Since the PCA method decomposes the original observation into two parts: PC coefficients u i and PC modes e i , their physical meanings are not intuitive. Therefore, we restore each PCA component ( e i u i T ) based on these PC coefficients and modes. The brightness temperature of each PCA component at different times and their two-dimensional DFT results will also be shown.
We select 0100 and 1200 local times on 11 May 2021 for showing these PCA components. The selected times are shown in Figure 8. It is noted that values of the first PC coefficient at 0100 are relatively small due to the diurnal variation. The AHI observations of brightness temperature and their first, 20th, 40th, and 60th PCA components at the two selected times are shown in Figure 9. Their two-dimensional spectra are shown in Figure 10 with zero-wavenumber coefficient F ( 0 , 0 ) at the center. These figures shall illustrate more clearly the temporal and spatial variations of different PCA components.
The observed brightness temperatures can vary from lower than 200 to more than 300 K (Figure 9a,f). The horizontal distributions of the first PCA component are smoother than observations, and its variation range is about 50 K (Figure 9b,g), which is much less than that of the observations. Although the differences between the first PCA component at 0100 and 1200 local times are relatively small, it is obvious that the first PCA component of brightness temperature is lower at night. However, the 20th, 40th, and 60th PCA components at 0100 local time (Figure 9c–e) differ significantly from those at 1200 local time (Figure 9g–i). Meanwhile, disturbances in horizontal distributions of the 20th, 40th, and 60th PCA components show decreasing scales.
Scale features can be seen more clearly in the spectra of the fields shown in Figure 9 using Fourier transform. The spectra of original observations at 0100 and 1200 local times are shown in Figure 10a,f, respectively. In these two spectra, the amplitude reduces from more than 100 at zero wavenumber to about 0.01 at wavelength 23 km near the boundary of the frequency plane. In the spectra of the first PCA component, the amplitude reduces to nearly 0.001 when the wavelength becomes shorter than 100 km, which is why the first PCA component in Figure 9b,g are much smoother than observations in Figure 9a,f. For the first PCA component, large amplitudes are concentrated in the low-frequency region near the center of spectrum, revealing that the dominant waves in the first PCA component have wavelengths around and longer than 2000 km. Thus, the first PCA component represents the macro-scale features of convection. Differences of the spectra of the first PCA component between 0100 and 1200 local times are small.
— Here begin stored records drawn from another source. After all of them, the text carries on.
/-- POWER_TRIGGER, POWER_TRIGGER_END, CONSTRAIN_EXIT, SEAL_DEADLINE, SEAL_HOLD_EXPIRY and SEAL_WIPED (R547, R551 to R553). -/
def Obligations.ModeTimers : Prop :=
  ∀ (s : State) (t : Nat), s.up = true →
    let m := s.modes
    let now := (s.clk.advance t).now
    let With (cmd : Instr) (m' : Modes) : Prop := exec cmd s = .next { s.atTick t with modes := m' }
    let Nothing (cmd : Instr) : Prop := exec cmd s = .next (s.atTick t)
    (s.mgmt.kstate ≠ .running → Nothing (.powerTrigger t) ∧ Nothing (.powerTriggerEnd t))
    ∧ (s.mgmt.kstate = .running →
        With (.powerTrigger t) { m with power := true, quietSince := now, quietDone := false }
        ∧ (s.anyTrigger = true → With (.powerTriggerEnd t) { m with power := false, quietSince := now, quietDone := false })
        ∧ (s.anyTrigger = false → With (.powerTriggerEnd t) { m with power := false }))
    ∧ (let spent : Prop := s.anyTrigger = false
        ∧ (m.quietDone = true ∨ m.quietSince + secTicks (s.get Reg.MODE_CONSTRAIN Fd.MODE_CONSTRAIN.EXIT_S) ≤ now)
       (m.constrain = true → spent → With (.constrainExit t) { m with quietDone := true })
       ∧ (m.constrain = false ∨ ¬spent → Nothing (.constrainExit t)))
    ∧ (m.phase ≠ .draining ∨ m.bringup = true ∨ beatAtOrAfter s.clk.n (s.rd Reg.MODE_SEAL_DEADLINE) = false →
        Nothing (.sealDeadline t))
    ∧ (m.phase = .draining → m.bringup = false → beatAtOrAfter s.clk.n (s.rd Reg.MODE_SEAL_DEADLINE) = true →
        ((∀ c ∈ s.openChans, c.cfg.emergency = true) → Nothing (.sealDeadline t))
        ∧ exec (.sealDeadline t) s
            = .next (s.after t fun s => s.sealClose (s.openChans.filter fun c => !c.cfg.emergency)))
    ∧ (let spent : Prop := m.phase = .drained
        ∧ (m.holdDue = true ∨ m.drainedAt + secTicks (s.get Reg.MODE_SEAL_CFG Fd.MODE_SEAL_CFG.HOLD_S) ≤ now)
       (spent → With (.sealHoldExpiry t) { m with holdDue := true }) ∧ (¬spent → Nothing (.sealHoldExpiry t)))
    ∧ (let spent : Prop := m.phase = .wiping ∧ s.get Reg.MEM_STATE Fd.MEM_STATE.STATE ≠ 2
       (spent → ∃ u, exec (.sealWiped t) s = .next u ∧ u.modes = { m with phase := .sealed } ∧ u.Latched Pg.MODE Ev.MODE.SEAL_WIPED
         ∧ State.OnlyEvents { s.atTick t with modes := u.modes } u [])
       ∧ (¬spent → Nothing (.sealWiped t)))

/-- R21, outside BOOT and RECOVERY and, for the owner's writes, the SEALED phase. -/
def Obligations.UnmappedPages : Prop :=
  ∀ (s : State) (t : Nat) (p : Port) (a : Nat), s.up = true → s.linked p = true → a < 2 ^ 26 →
    mappedPages.contains (a / 0x1000) = false →
    (s.mgmt.kstate ≠ .boot →
      ∃ u, exec (.rcRead t p false a) s = .next u ∧ u.lastRead = 0
        ∧ { u with lastRead := s.lastRead, freeCtr := s.freeCtr } = s.atTick t)
    ∧ ∀ (size : Nat) (be : BitVec 8) (v : BitVec 64) (x : WriteIn), s.mgmt.kstate = .running ∨ s.mgmt.kstate = .restarting →
        s.ownedBy p = false ∨ s.modes.phase ≠ .sealed →
        let two : Prop := size = 8 ∧ a % 8 = 0 ∧ be = 0xFF
        ∃ u, exec (.registerWrite t p false a size be v x) s = .next u
          ∧ u.get Reg.DEV_BADACC Fd.DEV_BADACC.OFFSET = (if two then a + 4 else a)
          ∧ u.get Reg.DEV_BADACC Fd.DEV_BADACC.PORT = (if p = .b then 1 else 0)
          ∧ u.get Reg.DEV_BADACC_CNT Fd.DEV_BADACC_CNT.COUNT
              = min (s.get Reg.DEV_BADACC_CNT Fd.DEV_BADACC_CNT.COUNT + if two then 2 else 1) (2 ^ 32 - 1)
          ∧ u.Latched Pg.DEV Ev.DEV.BAD_ACCESS
          ∧ State.OnlyEvents (s.atTick t) u [Reg.DEV_BADACC, Reg.DEV_BADACC_CNT]
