theorem rd_wr_ne (s : State) {a b : Nat} (w : Word) (h : b ≠ a) : (s.wr a w).rd b = s.rd b := by simp [rd_wr, h]

/-- A field write leaves every other register. -/
theorem rd_put_ne (s : State) {a b : Nat} (f : Fd) (v : Nat) (h : b ≠ a) : (s.put a f v).rd b = s.rd b := rd_wr_ne s _ h

theorem rd_putB_ne (s : State) {a b : Nat} (f : Fd) (v : Bool) (h : b ≠ a) : (s.putB a f v).rd b = s.rd b := rd_wr_ne s _ h

theorem rd_putI_ne (s : State) {a b : Nat} (f : Fd) (v : Int) (h : b ≠ a) : (s.putI a f v).rd b = s.rd b := rd_wr_ne s _ h

theorem rd_inc_ne (s : State) {a b : Nat} (f : Fd) (d : Nat) (h : b ≠ a) : (s.inc a f d).rd b = s.rd b := rd_wr_ne s _ h

theorem rd_incWrap_ne (s : State) {a b : Nat} (f : Fd) (d : Nat) (h : b ≠ a) : (s.incWrap a f d).rd b = s.rd b := rd_wr_ne s _ h

theorem rd_raise_ne (s : State) {a b : Nat} (f : Fd) (v : Nat) (h : b ≠ a) : (s.raise a f v).rd b = s.rd b := rd_wr_ne s _ h

/-- A status leaves every register but PAGE_STATUS of its page. -/
theorem rd_status_ne (s : State) {page b : Nat} (st : Status) (h : b ≠ Reg.PAGE_STATUS page) : (s.status page st).rd b = s.rd b :=
  rd_wr_ne s _ h

@[simp] theorem rd_atTick (s : State) (t b : Nat) : (s.atTick t).rd b = s.rd b := rfl

@[simp] theorem rd_emit (s : State) (o : Output) (b : Nat) : (s.emit o).rd b = s.rd b := rfl

@[simp] theorem rd_noteRecent (s : State) (p c b : Nat) : (s.noteRecent p c).rd b = s.rd b := rfl

@[simp] theorem rd_setSlot (s : State) (i : Nat) (x : TxnSlot) (b : Nat) : (s.setSlot i x).rd b = s.rd b := rfl

@[simp] theorem rd_setMsix (s : State) (p : Port) (m : Msix) (b : Nat) : (s.setMsix p m).rd b = s.rd b := by cases p <;> rfl

@[simp] theorem rd_setPortOwn (s : State) (p : Port) (o : PortOwn) (b : Nat) : (s.setPortOwn p o).rd b = s.rd b := by cases p <;> rfl

/-- A field reads as the value written to it. -/
theorem get_put_same (s : State) (a : Nat) (f : Fd) (v : Nat) (h : f.lo ≤ f.hi) (h2 : f.hi < 32) :
    (s.put a f v).get a f = v % 2 ^ (f.hi + 1 - f.lo) := by
  rw [get, put, rd_wr_same, bitsOf_withBits _ _ _ _ h h2]

/-- Another field of the register keeps its value. -/
theorem get_put_other (s : State) (a : Nat) (f g : Fd) (v : Nat) (h : f.lo ≤ f.hi) (h2 : f.hi < 32) (h3 : f.hi < g.lo ∨ g.hi < f.lo)
    (h4 : g.lo ≤ g.hi) : (s.put a f v).get a g = s.get a g := by
  rw [get, put, rd_wr_same, bitsOf_withBits_ne _ _ _ _ _ _ h h2 h3 h4, get]

/-- A field of another register keeps its value. -/
theorem get_put_ne (s : State) {a b : Nat} (f g : Fd) (v : Nat) (h : b ≠ a) : (s.put a f v).get b g = s.get b g := by
  rw [get, rd_put_ne s f v h, get]

/-- LAST_STATUS after a status. -/
theorem get_status (s : State) (page : Nat) (st : Status) :
    (s.status page st).get (Reg.PAGE_STATUS page) Fd.PAGE_STATUS.LAST_STATUS = st.code := by
  rw [status, get_put_same _ _ _ _ (by decide) (by decide)]
  cases st <;> rfl

/-- The register file stays canonical under a register write. -/
theorem canonical_wr (s : State) (a : Nat) (w : Word) (h : Assoc.Canonical resetWord s.regs) :
    Assoc.Canonical resetWord (s.wr a w).regs := Assoc.canonical_set _ _ _ _ h

/-! ## Ports -/

@[simp] theorem portOwn_setPortOwn_same (s : State) (p : Port) (o : PortOwn) : (s.setPortOwn p o).portOwn p = o := by cases p <;> rfl

theorem portOwn_setPortOwn_ne (s : State) {p q : Port} (o : PortOwn) (h : q ≠ p) : (s.setPortOwn p o).portOwn q = s.portOwn q := by
  cases p <;> cases q <;> first | rfl | exact absurd rfl h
However, there are differences in the spectra of the 20th, 40th, and 60th PCA components between the two times (Figure 10c–e,h–j), which is consistent with the features in Figure 9. In these three PCA components, wavelengths of larger amplitude gradually decrease. In the 20th PCA component, the waves of the maximum amplitude being greater than 0.1 K have wavelengths around 1000 km (Figure 10h). In the 60th PCA component, the maximum amplitude of the waves is about 0.01 K, and the corresponding wavelengths are around 100 km (Figure 10j). In conclusions, the first PCA component mainly reflect the macro-scale features of convection, characterized by large amplitudes in spatial distributions and slow changes in time. The 20th, 40th, and 60th PCA components illustrate the meso-scale convective features with small amplitudes and fast variations.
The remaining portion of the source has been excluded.